Starting from the first line below, count every line holding the word "txputWord", then state the total alone.

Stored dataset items
□ □ □ □ □ □ □
-- ==== Sys2Proof/Laws/Decode.lean ====
section
/-! SUPPORT. The fields of a command word: what packing puts where, and that the three fields are the whole word. -/

namespace Sys2Proof

@[simp] theorem opField_packCmd (op sel : BitVec 4) (arg : BitVec 24) : opField (packCmd op sel arg) = op := by
  unfold opField packCmd
  ext i hi
  simp
  grind

@[simp] theorem selField_packCmd (op sel : BitVec 4) (arg : BitVec 24) : selField (packCmd op sel arg) = sel := by
  unfold selField packCmd
  ext i hi
  simp
  grind

@[simp] theorem argField_packCmd (op sel : BitVec 4) (arg : BitVec 24) : argField (packCmd op sel arg) = arg := by
  unfold argField packCmd
  ext i hi
  simp
  grind

/-- A word is its three fields. -/
theorem packCmd_fields (w : Word) : packCmd (opField w) (selField w) (argField w) = w := by
  unfold packCmd opField selField argField
  ext i hi
  simp
  grind

/-- The word of a `TXPUT` decodes to it. -/
@[simp] theorem decodeCmd_txputWord (b : Byte) : decodeCmd (txputWord b) = .ok (.txput b) := by
  have h1 : BitVec.extractLsb' 8 16 (BitVec.setWidth 24 b) = 0#16 := by
    ext i hi
    simp
  have h2 : BitVec.extractLsb' 0 8 (BitVec.setWidth 24 b) = b := by
    ext i hi
    simp
    grind
  simp [txputWord, decodeCmd, decodeTxput, h1, h2]

/-- Only the word of a `TXPUT` decodes to it. -/
theorem eq_txputWord_of_decodeCmd {w : Word} {b : Byte} (h : decodeCmd w = .ok (.txput b)) : w = txputWord b := by
  have hw := packCmd_fields w
  simp only [decodeCmd, decodeConfig, decodeTxput, decodePlain, decodeRdcnt] at h
  generalize opField w = o at *
  generalize selField w = s at *
  generalize argField w = a at *
  subst hw
  repeat' split at h
  all_goals cases h
  next h1 h2 h3 =>
    simp only [not_not] at h2 h3
    subst h1 h2
    have ha : BitVec.zeroExtend 24 (BitVec.extractLsb' 0 8 a) = a := by
      ext i hi
      have hb := congrArg (fun v => v.getLsbD (i - 8)) h3
      simp at hb
      simp
      grind
    rw [txputWord, ha]

end Sys2Proof
end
□ □ □ □ □ □ □
◆ **Problem solution**
4